Beyond Mosel Bay is the picture postcard capital of the Garden RouteGeorge. George is bursting with graceful old buildings, numerous museums, the Old Slave Tree that still has an iron chain embedded in its trunk, the oldest church in South Africa and the country’s smallest cathedral. George also has a Victoria Bay, a secluded beach renowned for surfing and a large tidal pool at Herold's Bay.

·         George tourism information www.tourismgeorge.co.za

·         The Fancourt Hotel & Country Club Estate – ask for a lake view room. www.fancourt.co.za

 

Cradled in the deep green vastness of misty mountains is the Pan-like fairytale landscape of Wilderness, some 15km east of George. Wilderness is a romantic world of lakes, rivers and estuaries which gently unfold against a backdrop of peaceful and tranquil talcum white beaches with vistas so spectacular it will all but reduce you to verbal beggary.

 

·         Wilderness tourism information www.tourismwilderness.co.za

·         Recommended accommodations The Waterside Lodge B&B – ask for the Loerie Cabin. www.watersidelodge.co.za

 

Surrounded by indigenous forests is Knysna, home to the country’s only national lake and South Africa’s largest estuary. The waters of the Indian Ocean channel through two large sandstone cliffs - the Knysna Heads - forming the gateway to the lagoon, a 21 square kilometre marine reserve. To meet the local colour – a somewhat bohemian, arty crowd - you need to wander down to the town centre to the curio studios and modern art galleries. Book a table at one of the really good eateries and enjoy the village hospitality. A must do excursion is the old Outeniqua Choo-Tjoe steam train, which runs between Knysna and George, via the Lakes area. You’ll also want to spend time at the Knysna Elephant Park.

 

·         Knysna tourism information www.tourismknysna.co.za

·         The Knysna Elephant Park www.knysnaelephantpark.co.za

·         Outeniqua Choo Tjoe www.onlinesources.co.za/chootjoe

·         Highly recommended accommodations are tree-suites of the Phantom Forest Eco Reserve. www.phantomforest.co.za

 

Further on is Plettenburg Bay, an eco-tourism paradise with no fewer than fifteen private and public nature reserves, including the Tsitsikamma National Park – a twilight zone of canopied trees beyond which lies a world ready to saturate your senses with every sharp shade, sound, and smell nature can bestow.
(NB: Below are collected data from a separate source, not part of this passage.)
-- ==== Sys2Proof/Tests/Slice0.lean ====
section
/-! SUPPORT. Tests: what the formats refuse, values the manual works out itself, and, for every statement with hypotheses, a
concrete state and operands that meet all of them (clause by clause, at a boundary value where the clause has a range). -/

namespace Sys2Proof.Tests

open Sys2Proof Sys2Proof.Machine

set_option Elab.async false

/-! ## States to start from -/

def at_ (carrier slot : Fin 8) : Position := { carrier := carrier, slot := slot }

/-- Station 9 on carriers 1 and 2, with stations 2 and 8 as neighbours. -/
def home : ConfigImage := { number := 9, carriers := 6, neighbours := 130, maxHoldings := 4, outputLevel := 3 }

def peer (n : Nat) (hs : List Stamped) : PeerRecord := { PeerRecord.fresh n with timing := .pace, holdings := hs }

/-- A station in a station state in frame f, its receivers running. -/
def station (st : StationState) (f : FrameNo) : State :=
  { State.reset with
    loader := { Loader.reset with station := st, config := some home }
    timing := { Timing.reset with running := true, frameNumber := f }
    line := { HouseLine.reset with receiving := true }
    link := { ShowLink.reset with framing := .hunt, holdLine := false } }

/-- JOINED, in PACE. -/
def joinedAt (f : FrameNo) : State :=
  let s := station .joined f
  { s with timing := { s.timing with state := .pace } }

/-- The running frame has just lasted its length. -/
def ending (s : State) : State := { s with timing := { s.timing with frameElapsed := s.timing.frameLength } }

/-- A boundary has just been issued. -/
def begun (s : State) : State := { s with timing := { s.timing with boundaryOpen := true } }

/-- Another station's message is on the line since own frame 100, phase 1,000. -/
def hearing (s : State) : State :=
  { s with line := { s.line with busy := true, heardFrame := 100, heardPhase := 1000 } }

def from_ (n : Nat) : Sender := { number := n, frame := 200, phase := 1500, timing := .pace }

/-- A show with caption track 1 and description track 2 (on engine 0), at show time 5,000. -/
def showing (st : ShowState) : ShowControl :=
  { ShowControl.reset with
    state := st, session := some 7, clock := 5000, markLoss := some 0
    tracks :=
      [{ number := 1, kind := .caption, language := [101, 110, 103], requiredClass := 2, table := 0, carryAlways := false },
       { number := 2, kind := .description, language := [101, 110, 103], requiredClass := 0, table := 0, carryAlways := false }]
    binding := { e0 := some 2, e1 := none, e2 := none, e3 := none } }

def playing (st : ShowState) : State := { joinedAt 100 with show_ := showing st }

/-- A record at the head of the receive queue. -/
def taking (r : Record) (s : State) : State := { s with link := { s.link with rxQueue := [r] } }

def holding (hs : List Stamped) (demand : Nat) (s : State) : State :=
  { s with pm := { s.pm with holdings := hs, demand := demand } }

def h1 : Stamped := { position := at_ 1 2, stamp := 40 }
def h2 : Stamped := { position := at_ 1 5, stamp := 60 }

def aCue (state : CueState) (due : Option FrameNo) : Cue :=
  { track := 1, start := 4000, stop := 8000, region := 3, italic := false, speakerChange := false, text := [72, 105]
    state := state, everShown := true, startedFrame := some 90, refreshDue := due, lateNoted := false, changed := false }

def aClip (state : ClipState) (loaded : List Bool) : Clip :=
  { id := 5, track := 2, start := 4000, length := loaded.length, pages := [0], loaded := loaded, state := state
    everPlayed := false }

/-- The state after a command. -/
def after (c : Instr) (s : State) : State :=
  match exec c s with
  | .next t => t
  | _ => s

/-! ## What the formats refuse -/

theorem test_image_of_nine_bytes_is_ill_formed : (Instr.configReadComplete 0 (List.replicate 9 0)).wf = false := by decide
theorem test_station_zero_is_ill_formed : (Instr.peerRecordExpiry 0 0).wf = false := by decide
theorem test_station_33_is_ill_formed : (Instr.peerClaimPassed 0 33).wf = false := by decide
theorem test_auditorium_256_is_ill_formed : (Instr.join 0 1 256 0 0 0).wf = false := by decide
theorem test_ticket_class_4_is_ill_formed : (Instr.join 0 1 0 0 4 0).wf = false := by decide
theorem test_track_256_is_ill_formed : (Instr.join 0 1 0 0 0 256).wf = false := by decide
theorem test_announced_demand_5_is_ill_formed :
    (Instr.announce 0 (from_ 2) { neighbours := 0, demand := 5, holdings := [], claim := none }).wf = false := by decide
theorem test_five_announced_holdings_are_ill_formed :
    (Instr.announce 0 (from_ 2) { neighbours := 0, demand := 0, holdings := List.replicate 5 h1, claim := none }).wf
      = false := by decide
theorem test_announce_of_station_0_is_ill_formed :
    (Instr.announce 0 (from_ 0) { neighbours := 0, demand := 0, holdings := [], claim := none }).wf = false := by decide
theorem test_phase_20000_is_ill_formed :
    (Instr.claim 0 { from_ 2 with phase := 20000 } (at_ 0 0) 0).wf = false := by decide
theorem test_object_to_station_33_is_ill_formed : (Instr.object 0 (from_ 2) (at_ 0 0) 0 33).wf = false := by decide
theorem test_object_of_station_33_is_ill_formed : (Instr.object 0 (from_ 33) (at_ 0 0) 0 1).wf = false := by decide
theorem test_release_of_station_33_is_ill_formed : (Instr.release 0 (from_ 33) (at_ 0 0) .demand).wf = false := by decide
theorem test_record_of_four_bytes_is_ill_formed : (Instr.recordComplete 0 (List.replicate 4 0)).wf = false := by decide
theorem test_record_of_267_bytes_is_ill_formed :
    (Instr.recordComplete 0 (List.replicate 267 0)).wf = false := by decide +kernel
theorem test_gap_after_266_bytes_is_ill_formed : (Instr.recordGap 0 (List.replicate 266 0)).wf = false := by decide +kernel
theorem test_break_after_266_bytes_is_ill_formed :
    (Instr.recordBroken 0 (List.replicate 266 0) true).wf = false := by decide +kernel
theorem test_plain_commands_are_well_formed :
    (Instr.frameBoundary 0 true).wf = true ∧ (Instr.claim 0 (from_ 2) (at_ 7 7) 0).wf = true
      ∧ (Instr.join 0 1 255 0 3 255).wf = true := by decide

/-! ## Values the manual states -/

/-- R176: over the nine ASCII bytes 1 to 9 the check is 10,673. -/
theorem test_check_of_123456789 : (crc [49, 50, 51, 52, 53, 54, 55, 56, 57]).toNat = 10673 := by decide +kernel

/-- No row gives bits, so no word spells a command. -/
theorem test_no_word_spells_a_command : decodeTableWord 8 0 = none ∧ State.reset.withFetchWord 8 0 = State.reset :=
  ⟨rfl, rfl⟩

/-- R142: the scan of a station on carriers 2 and 5. -/
theorem test_positions_stand_in_index_order :
    (positionsOf 36).length = 16 ∧ (positionsOf 36).head? = some (at_ 2 0) ∧ (positionsOf 36)[8]? = some (at_ 5 0) := by decide

/-- 00, Time: stamps age across the wrap, and precedence has one winner, the lower number on equal and opposite stamps. -/
theorem test_precedence_across_the_wrap :
    older 4294967295 3 = true ∧ older 3 4294967295 = false ∧ precedes 7 2 7 9 = true ∧ precedes 7 9 7 2 = false
      ∧ precedes 0 9 2147483648 2 = false ∧ precedes 2147483648 2 0 9 = true := by decide

/-- R101: a raw difference of 10,000 µs folds over into the next frame, and one of −10,001 into the one before. -/
theorem test_measurement_folds_at_half_a_frame :
    measure { number := 2, frame := 50, phase := 10000, timing := .pace } 40 0 = { offset := -10000, frameDiff := 11 }
      ∧ measure { number := 2, frame := 50, phase := 9999, timing := .pace } 40 0 = { offset := 9999, frameDiff := 10 }
      ∧ measure { number := 2, frame := 50, phase := 0, timing := .pace } 40 10001 = { offset := 9999, frameDiff := 9 } := by
  decide

/-! ## Hypotheses met: the step, reset and the invariants -/

theorem test_met_end_of_step :
    (station .joined 0).link.sending = none ∧ (station .joined 0).link.outQueue = []
      ∧ (station .joined 0).link.handStatus.outQueue = [.status]
      ∧ (finish { station .joined 0 with link := (station .joined 0).link.handStatus }).link.sending.isSome = true
      ∧ ((station .joined 0).link.handRefusal { kind := none, reason := .badCheck, cue := none, clip := none }).outQueue
          = [.refusal { kind := none, reason := .badCheck, cue := none, clip := none }] := by decide

def refusal (reason : Reason) : Outbound := .refusal { kind := none, reason := reason, cue := none, clip := none }

def linkWith (q : List Outbound) : ShowLink := { ShowLink.reset with outQueue := q }

/-- R164 to R166: three and four waiting records, with and without a STATUS; an event clear and set. -/
theorem test_met_outbound_queue :
    (linkWith [refusal .badCheck, .status]).handStatus = linkWith [refusal .badCheck, .status]
      ∧ (linkWith (List.replicate 3 (refusal .badCheck))).handStatus.outQueue.length = 4
      ∧ (linkWith (List.replicate 3 (refusal .badCheck) ++ [refusal .noRoom])).handStatus.outQueue
          = List.replicate 3 (refusal .badCheck) ++ [.status]
      ∧ ((linkWith (List.replicate 3 .status)).handRefusal { kind := none, reason := .noRoom, cue := none, clip := none }).outQueue
          = List.replicate 3 .status ++ [refusal .noRoom]
      ∧ ((linkWith (List.replicate 4 (refusal .badCheck))).handRefusal
          { kind := none, reason := .noRoom, cue := none, clip := none }).refusalsDropped = 1
      ∧ (linkWith []).has .jump = false ∧ ((linkWith []).raise .jump).has .jump = true
      ∧ (((linkWith []).raise .jump).raise .jump).outQueue = [.status] := by decide

/-- R161, R167, R175: each condition of the two lines alone, and none. -/
theorem test_met_lines_spelled :
    holdLineAt .joined 7 = true ∧ holdLineAt .joined 6 = false ∧ holdLineAt .configRead 0 = true
      ∧ holdLineAt .configFault 0 = true ∧ holdLineAt .duplicateFault 6 = false
      ∧ faultLineAt .configFault false .noShow = true ∧ faultLineAt .duplicateFault false .noShow = true
      ∧ faultLineAt .joined true .noShow = true ∧ faultLineAt .listen false .frozen = true
      ∧ faultLineAt .configRead false .coasting = false := by decide

theorem test_met_show_clock :
    0 < (showing .running).rate.den ∧ (showing .running).fraction < 1000 * (showing .running).rate.den
      ∧ (showing .running).clock ≤ Config.maxShowTime
      ∧ ((showing .running).advanceClock 999).clock < Config.maxShowTime := by decide

/-- A station with something in every block. -/
def busy : State :=
  { holding [h1] 1 (playing .running) with
    pending := [.burstStart 0]
    peers := [peer 2 [h2]]
    cues := { CueQueue.reset with entries := [aCue .showing (some 120)] }
    clips := { ClipStore.reset with clips := [aClip .playing [true, true]], engines :=
      { e0 := { current := some { clip := 5, index := 1 }, next := none }, e1 := { current := none, next := none }
        e2 := { current := none, next := none }, e3 := { current := none, next := none } } }
    roster := { Roster.reset with entries := [{ receiver := 3, track := 1, lastRenewed := 0 }] } }

/-- R8, R98, R99, R112, R159: a millisecond passes, and none while the station is held. -/
theorem test_met_time_passing :
    busy.loader.supplyUp = true ∧ busy.loader.restartAsserted = false
      ∧ (advance 1000 busy).timing = { busy.timing with localTime := 1000, frameElapsed := 50000 }
      ∧ (advance 1000 busy).show_ = { busy.show_ with clock := 5001, markLoss := some 1000 }
      ∧ (advance 1000 (playing .paused)).show_.clock = 5000 ∧ (advance 1000 (playing .coasting)).show_.clock = 5001
      ∧ (advance 0 (begun busy)).timing.boundaryOpen = true ∧ (advance 1 (begun busy)).timing.boundaryOpen = false
      ∧ (advance 7 busy).line.quietMicros = 7 ∧ (advance 7 (hearing busy)).line.quietMicros = 0
      ∧ (advance 7 { busy with link := { busy.link with framing := .inRecord } }).link.idleMicros = 7
      ∧ (advance 7 busy).link.idleMicros = 0
      ∧ (advance 7 { busy with show_ := { showing .ended with endedTimer := some 9 } }).show_.endedTimer = some 2
      ∧ advance 7 { busy with loader := { busy.loader with supplyUp := false } }
          = { busy with loader := { busy.loader with supplyUp := false } }
      ∧ advance 7 { busy with loader := { busy.loader with restartAsserted := true } }
          = { busy with loader := { busy.loader with restartAsserted := true } } := by decide +kernel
The Park preserves the Khoisan (Bushmen) caves’ heritage rock art. Plet, as the locals call it, is home to vast expanses of unspoilt Cape flora, delicate eco-systems in wetlands and lagoons and forests of unsurpassed beauty with the added stamp of approval from the whales of the southern oceans that regularly appear in Plets waters.

 

·         Plettenburg Bay tourism information www.plettenburgbay.co.za

·         Recommended accommodations - Castle on the Cliff, located on its own private estate, with kilometres of its own coastline. www.castleonthecliff.com

 

Beyond Plettenburg Bay you’ll journey through endless fields of golden wheat swaying in the lazy breeze. Here you’ll find immense Overberg farms that extend from the road verges to beyond the horizon, with only lines of trees marking their boundaries. You’ll also happen across the occasional shaggy thatched village where geese and chickens loiter along the roadside and children rush out to wave at passing cars.

 

The Garden Route will not fail to capture your imagination. It will sensitise you to this beautiful and fragile area, whose destiny hangs delicately between the very touchy issues of development and conservation. It is a place where past, present and future merge as one, and captures you in its web, compelling you to linger just a little longer.